G’day mate: ‘Lazy’ Australian accent caused by ‘alcoholic slur’ of heavy-drinking early settlers’

 

Australian “drawl” created from interactions between early settlers that were frequently “spiked with alcohol”, claims communication expert

                                   

Source: The Telegraph

By Jonathan Pearlman, Sydney

27 Oct 2015

 

The distinctive Australian accent is the result of a “drunken slur” caused by the heavy drinking of the early settlers, according to a communication expert from the country.

 

In an impassioned call for Australian schools to teach verbal expression and delivery, Dean Frenkel, a public speaking and communication lecturer at Melbourne’s Victoria University, said “drunken Aussie-speak” was formed generations ago but has continued to be passed on to children by sober parents.

 

“The Australian alphabet cocktail was spiked by alcohol,” he wrote in The Age.

 

“Our forefathers regularly got drunk together and through their frequent interactions unknowingly added an alcoholic slur to our national speech patterns. Aussie-speak developed in the early days of colonial settlement from a cocktail of English, Irish, Aboriginal and German – before another mystery influence was slipped into the mix.”

 

Paul Hogan Crocodile DundeeMate, what did ya say?

 

Mr Frenkel said poor communication was “not related to class” but was evident among all sectors of Australian society.

 

“The average Australian speaks to just two thirds capacity – with one third of our articulator muscles always sedentary as if lying on the couch; and that’s just concerning articulation,” he wrote.

 

“Missing consonants can include missing ‘t’s (impordant), ‘l’s (Austraya) and ‘s’s (yesh), while many of our vowels are lazily transformed into other vowels, especially ‘a’s to ‘e’s (stending) and ‘i’s (New South Wyles), and ‘i’s to ‘oi’s (noight).”

 

Most experts believe the Australian accent – known for its flat tone, nasality and elision of syllables – developed from the mix of dialects found in the early colony, whose residents included convicts and settlers from across Britain and Ireland.
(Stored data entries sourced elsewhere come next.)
-- ==== Sys2Proof/Machine/Counters.lean ====
section
/-! DEFINITION. The time counters: tick, steps, tamps, pours, the hardware servo, ties and pulse generators (chapter 08 of
spec/, R242 to R261), and the action table as far as a step of a counter reaches it (R286). -/

namespace Sys2Proof.Machine

/-! The action table's entries and occurrences (R279 to R286). -/

def State.schedAt (s : State) (e : Nat) : SchedEntry := s.sched.entries.getD e {}
def State.setSched (s : State) (e : Nat) (f : SchedEntry → SchedEntry) : State :=
  { s with sched := { s.sched with entries := upd s.sched.entries e f } }

/-- The 40-byte record of entry e, and its fields (R279). -/
def schedRec (s : State) (e : Nat) : Nat := s.rd (key (0x3620 + e / 16) (5 + e % 16))
def recTarget (r : Nat) : Nat := byteAt r 0
def recCounter (r : Nat) : Nat := byteAt r 1
def recDrop (r : Nat) : Bool := bit (byteAt r 2) 0
def recInstant (r : Nat) : Nat := (bytesAt r 4 6 * 1000000000 + bytesAt r 10 4) * 65536 + bytesAt r 14 2
def recPeriod (r : Nat) : Nat := bytesAt r 16 8
def recArg (r : Nat) : Nat := bytesAt r 24 4
def recCount (r : Nat) : Nat := bytesAt r 28 4
def recValue (r : Nat) : Nat := bytesAt r 32 8

/-- The instant of occurrence m (R283). -/
def occInstant (r m : Nat) : Nat := recInstant r + m * recPeriod r

/-- The latest occurrence at or before a counter value, not before m and not past COUNT (R286). -/
def latestOcc (r m : Nat) (now : Nat) : Nat :=
  if recPeriod r = 0 then m
  else
    let k := (now - recInstant r) / recPeriod r
    let last := if recCount r = 0 then k else min k (recCount r - 1)
    max m last

/-- A step of counter t, its own or of the timeline it is tied to, from `before` to its present value as the table sees it: the pending
occurrence of an entry is passed when it lies between, and of several only the latest stays (R286). One that was due before is not passed. -/
def schedPass (s : State) (t before e : Nat) : State :=
  let q := s.schedAt e
  let r := schedRec s e
  if q.state = 1 ∧ recCounter r = t then
    if q.due = false ∧ before < occInstant r q.occ ∧ occInstant r q.occ ≤ tcNow s t then
      let m := latestOcc r q.occ (tcNow s t)
      s.setSched e fun q => { q with flags := setBits q.flags 8, passed := true, skipped := q.skipped + (m - q.occ), occ := m }
    else if q.passed then
      let m := latestOcc r q.occ (tcNow s t)
      s.setSched e fun q => { q with flags := setBits q.flags 8, skipped := q.skipped + (m - q.occ), occ := m }
    else s.setSched e fun q => { q with flags := setBits q.flags 8 }
  else s

/-- The occurrences on the pulse lines that a step carries its counter past are late (R285), be their entries ARMED or not; one whose entry
has skipped to a later occurrence stands for that. -/
def flightPass (s : State) (t before : Nat) (f : Flight) : Flight :=
  if recCounter f.rec_ = t ∧ before < f.instant ∧ f.instant ≤ tcNow s t then
    let q := s.schedAt f.entry
    { f with late := true, passed := true, instant := if q.state = 1 ∧ q.sent then occInstant f.rec_ q.occ else f.instant }
  else f

/-- A step of counter t from `before`. -/
def schedOnStep (s : State) (t before : Nat) : State :=
  let s1 := s.many (List.range 64) fun e s => schedPass s t before e
  { s1 with sched := { s1.sched with flights := s1.sched.flights.map (flightPass s1 t before) } }

/-- The occurrences that the counters have reached at this tick become due, in the state before any step of the tick (R283, R284). -/
def schedDue (s : State) : State :=
  s.many (List.range 64) fun e s =>
    let q := s.schedAt e
    let r := schedRec s e
    if q.state = 1 ∧ q.due = false ∧ q.sent = false ∧ occInstant r q.occ ≤ tcNow s (recCounter r) then
      s.setSched e fun q => { q with due := true, seen := tcNow s (recArg r) }
    else s

/-! Steps. -/

/-- The counter moved by x48 (2^−48 ns). -/
def tcShift (c : Tc) (x48 : Int) : Tc := { c with val := (((c.val : Int) + x48) % (tcModulus : Nat)).toNat }

/-- The last pulse instant at or before a counter value, ns (R259). -/
def pulseFloor (period phase ns : Nat) : Nat := if period = 0 then 0 else ns - (ns + period - phase % period) % period

/-- After a step to `x` (2^−16 ns) the next pulse is the first instant after it (R259). -/
def pulseSkip (s : State) (t x : Nat) : State :=
  s.setTc t fun c => { c with pulseAt := pulseFloor (s.tcReg t 0x13) (s.tcReg t 0x14) (x / 65536) }

/-- A step of the counter by x48 in 2^−48 ns (R246): by exactly 0 it is none. -/
def tcStep (s : State) (t : Nat) (x48 : Int) : State :=
  if x48 = 0 then s
  else
    let s1 := s.setTc t fun c => { tcShift c x48 with stepGen := cut 16 (c.stepGen + 1), steps := cut 32 (c.steps + 1) }
    schedOnStep (((pulseSkip s1 t (tcNow s1 t)).hist (0x3600 + t) (2 ^ 0)).raise 0 3 0x13 (0x100 + t)) t (tcNow s t)

/-- TIME_UNSET clears; TIME_SET is set when it was set (R244). -/
def tcClearUnset (s : State) (t : Nat) : State :=
  (s.setTc t fun c => { c with unset := false }).when (s.tcAt t).unset fun s => s.hist (0x3600 + t) (2 ^ 5)

/-- A requested change moves the counter directly, and in HWS stands in OFFSET (R254). -/
def tcKeep (s : State) (t : Nat) (x : Int) : State :=
  if tcHws s t then s.setTc t fun c => { c with offset := c.offset + x } else s

/-- A step of x48 (2^−48 ns) enters TAMP_TOTAL (R246, R249, R255), which counts whole units of 2^−16 ns. -/
def tcTampStep48 (s : State) (t : Nat) (x48 : Int) : State :=
  tcStep (s.setTc t fun c => { c with tampTotal := c.tampTotal + roundDiv x48 (2 ^ 32), applied := c.applied + roundDiv x48 (2 ^ 32) }) t x48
Various myths have arisen to try to explain certain features of the Australian drawl, including the claim that Australians mumble to avoid swallowing flies.

 

“The children in the new colony would have been exposed to a wide range of different dialects from all over England but mainly the south east, particularly from London”
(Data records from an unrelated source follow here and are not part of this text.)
/-- COMMAND ARM takes effect (R111, R115). -/
def gateArm (s : State) (g : Nat) : State :=
  let t := gateNow s g
  let s1 := s.setGate g fun _ => { state := .armed, armedAt := t, freq := gateIsFreq s g }
  if s.gateCfg g 0x08 = 0x7E then gateStart s1 g t (instantStamp s g 126 t) else gatePublish s1 g

/-- Channel n has left INPUT: the gates that name it stay as they are and take no further stamps of it (R95). -/
def gatesBar (s : State) (n : Nat) : State :=
  s.many (List.range 24) fun g s =>
    if gateBusy (s.gateAt g) ∧ n ∈ gateChans s g then s.setGate g fun q => { q with barred := n :: q.barred } else s

/-- COMMAND ABORT takes effect (R111). -/
def gateAbort (s : State) (g : Nat) : State := if gateBusy (s.gateAt g) then gateFinish s g 3 else s

/-- Is ARM refused, and with which code (R113)? 0 for no. -/
def gateArmRefuse (s : State) (g : Nat) : Nat :=
  if gateBusy (s.gateAt g) then 0x08000021
  else if gateIsFreq s g then
    if 96 ≤ s.gateCfg g 0x09 ∨ (List.range 15).any (fun i => s.gateCfg g (0x0A + i) != 0xFF)
        ∨ s.chCfg (s.gateCfg g 0x09) 0x06 = 2 then 0x06090030 else 0
  else if gateStops s g = [] ∨ s.gateCfg g 0x1A < s.gateCfg g 0x19 then 0x06090030
  else if s.gateCfg g 0x07 = 1 ∧ (gateChans s g).any (fun n => s.chCfg n 0x08 != gateTc s g) then 0x06090030
  else 0

/-- The deadline passes without the count (R116, R119). -/
def gateDeadline (s : State) (g : Nat) : State :=
  let q := s.gateAt g
  if q.state = .open_ then
    let d := if gateIsFreq s g then freqEnd s g q else q.start + (s.gateCfg g 0x1A * 65536 : Nat)
    gatePublish (s.setGate g fun q => gateClose q 1 d) g
  else s

/-- A gate-start action of the scheduled-action table (R115). -/
def gateScheduled (s : State) (g : Nat) : State :=
  if (s.gateAt g).state = .armed then
    (if s.gateCfg g 0x08 = 0x7F then gateStart s g (gateNow s g) (instantStamp s g 127 (gateNow s g)) else s)
  else s.hist (0x3300 + g) (2 ^ 2)

/-- The dies that hold a source of the gate (R117). -/
def gateDies (s : State) (g : Nat) : List Nat := (gateChans s g).map dieOfChan

/-- Does the watermark of die c lie at or past the gate's deadline? -/
def wmPast (s : State) (g c : Nat) : Bool :=
  let w := if s.gateCfg g 0x07 = 1 then (s.chan.wmTc.getD c []).getD (gateTc s g) 0 else s.chan.wmRaw.getD c 0
  decide ((s.gateAt g).deadline ≤ w)

/-- A gate in CLOSING enters DONE once every source die's watermark is at or past its deadline (R117). -/
def gateSettle (s : State) (g : Nat) : State :=
  if (s.gateAt g).state = .closing ∧ (gateDies s g).all (wmPast s g) then gateFinish s g (s.gateAt g).cause else s

/-- The stamps that die c has captured and not yet sent. -/
def unsent (s : State) (c : Nat) : List Stamp :=
  (List.range 16).flatMap fun i => (s.chanAt (16 * c + i)).fifo.filterMap fun x => (match x with | .stamp y => some y | .marker => none : Option Stamp)

/-- A time that lies before every one of these. -/
def before (t : Int) (l : List Int) : Int := l.foldl (fun a x => min a (x - 1)) t

/-- What a watermark says (R117): the time `raw` in the measurement time base, and `lag` units of 2^−16 ns before the present time of
each counter, but before every stamp that the die has still to send. -/
def wmTaken (s : State) (c : Nat) (raw : Int) (lag : Nat) : State :=
  let l : List Stamp := unsent s c
  let s1 := { s with chan := { s.chan with
    wmRaw := s.chan.wmRaw.set c (before raw (l.map fun x : Stamp => x.raw)),
    wmTc := s.chan.wmTc.set c ((List.range 4).map fun t =>
      before ((tcNow s t : Int) - lag) ((l.filter fun x : Stamp => x.tc == t).map fun x : Stamp => (x.time : Int))) } }
  s1.many (List.range 24) fun g s => gateSettle s g

/-- A die's watermark arrives, one word over its link (R117, R493). -/
def watermark (s : State) (c : Nat) (raw : Int) (lag : Nat) : State :=
  if c < 6 then carried s c false (oneWord 5 c) fun s => wmTaken s c raw lag else s

/-- A source die's link enters DOWN (R117). -/
def gatesLinkDown (s : State) (c : Nat) : State :=
  s.many (List.range 24) fun g s =>
    if ((s.gateAt g).state = .open_ ∨ (s.gateAt g).state = .closing) ∧ c ∈ gateDies s g then gateFinish s g 7 else s

/-- The source of the measurement time base in use changes (R123): gates that measure in it end. DESIGN CHOICE: the model of the source in
use at the instant they enter DONE, the new one, corrects them (R121; log entry 91). -/
def gatesTbChange (s : State) : State :=
  s.many (List.range 24) fun g s =>
    if ((s.gateAt g).state = .open_ ∨ (s.gateAt g).state = .closing) ∧ s.gateCfg g 0x07 = 0 then gateFinish s g 8 else s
Linguists at Macquarie University

 

But the latest theory, suggesting that the colony’s heavy drinking played a role, appears to have largely been welcomed in Australia.

 

“Dean Frenkel is right about the need for better speaking skills,” said Anne Riddell in a letter to The Age.

 

“And it’s not just about pronunciation; vocal quality or timbre matters, as does intonation – the way the pitch of the voice rises and falls.”

 

The Australian accent has long proven divisive, with Winston Churchill calling it “the most brutal maltreatment which has ever been inflicted upon the mother tongue of the great English speaking nations”. In contrast, Mark Twain apparently expressed a fondness for the constant tendency to abbreviate words and drop syllables, saying the accent was soft and had “a delicate whispery and vanishing cadence which charms the ear”.

 

Most experts believe the accent was formed early in the history of the colony and that a foundational dialect may have developed by the 1820s or 1830s, just a generation after the arrival of the original British settlers.

 

“The children in the new colony would have been exposed to a wide range of different dialects from all over England but mainly the south east, particularly from London,” according to a recent account by linguists at Macquarie University.

 

“They would have created the new dialect from elements present in the speech they heard around them in response to their need to express peer solidarity. Even when new settlers arrived, this new dialect of the children would have been strong enough to deflect the influence of new children.”